A brief summary of the infamous 'Attention Is All You Need'
While this paper has been around for a while now, it wasn’t until recently that I realized how terribly I needed to update my knowledge on the topic. And that happened only a few days ago when someone claimed that I was speaking gibberish talking about deep RNNs, LSTMs/GRUs and that many of those are now considered old school in dealing with several tasks.
So, what is all the fuss about?
This is an extremely influential paper, that came out of google brain in the late 2017
The authors introduced a Transformer model which is a simplistic model with a few matrix multiplication combined with a simple 2 layer feed forward network (or solely attention based model with no deep recurrent network)
And this model surpasses several of the SOTA models in their respective tasks by a good margin.
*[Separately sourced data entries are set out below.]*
-- ==== Sys2Proof/Word.lean ====
section
/-! DEFINITION. The word types of USBDEV: 32-bit registers, bytes, and the numbers of buffers, endpoints and buffer
words (spec/00_scope.md R7, R11). -/

namespace Sys2Proof

/-- A register value or a data word (`u32`, R11). -/
abbrev Word := BitVec 32

/-- One byte of a packet buffer or of the caller's memory. -/
abbrev Byte := BitVec 8

/-- A packet buffer's id, 0..31 (`NUM_BUF` = 32, R7). -/
abbrev BufId := Fin 32

/-- An endpoint number, 0..11 (`NUM_EP` = 12, R7). -/
abbrev EpId := Fin 12

/-- The index of a 32-bit word inside a 64-byte buffer. -/
abbrev WordIx := Fin 16

/-- The index of a byte inside a buffer (`BUF_BYTES` = 64, R7). -/
abbrev ByteIx := Fin 64

end Sys2Proof
end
Hence the comic title and the surrounding fuss
Motivating non-RNN based architecture
The then SOTA RNN architectures suffered from the following problems:
difficult to parallelize
unable/difficult to capture long range dependencies (while LSTM try to capture certain long range dependencies, their idea of long is really not very long)
Transformer Architecture
The transfomer uses stacked self-attention and point-wise, fully connected layers as shown in the figure above
The left-side network is known as encoder stack, while the right part is called the decoder stack
Encoder Stack:
Input Embeddings: Input words (represented as one-hot vectors) are first represented as word vectors using word embeddings. Dimension of each input embedding be dmodel
Position Embedding: The position embeddings (which have the same dimension dmodel) are then summed with the input embeddings. More details on this can be found below
Attention:
Given a set of key-value vector pairs K, V and a query vector Q, attention can be described as a weighted sum of vectors in V, where weight assigned to each value is computed by a compatibility function of the query with the corresponding key vectors
There are a few kinds of attention mechanisms named based on the way the compatibility of key with query is measured
The one that is used in the paper is Scaled Dot-Product Attention, in which the compatibility of key k and query q is measured as the normalized/scaled dot product of k and q (which is then passed through softmax function). When multiple query vectors are packed together in a matrix Q, this can be represented as follows.
Multi-Head Attention:
Instead of performing the above step a single time, the self attention mechanism is applied h times on different linear projections of the keys, values and the queries, results from who are concatenated and undergo a linear projection once again to produce the final output as shown below.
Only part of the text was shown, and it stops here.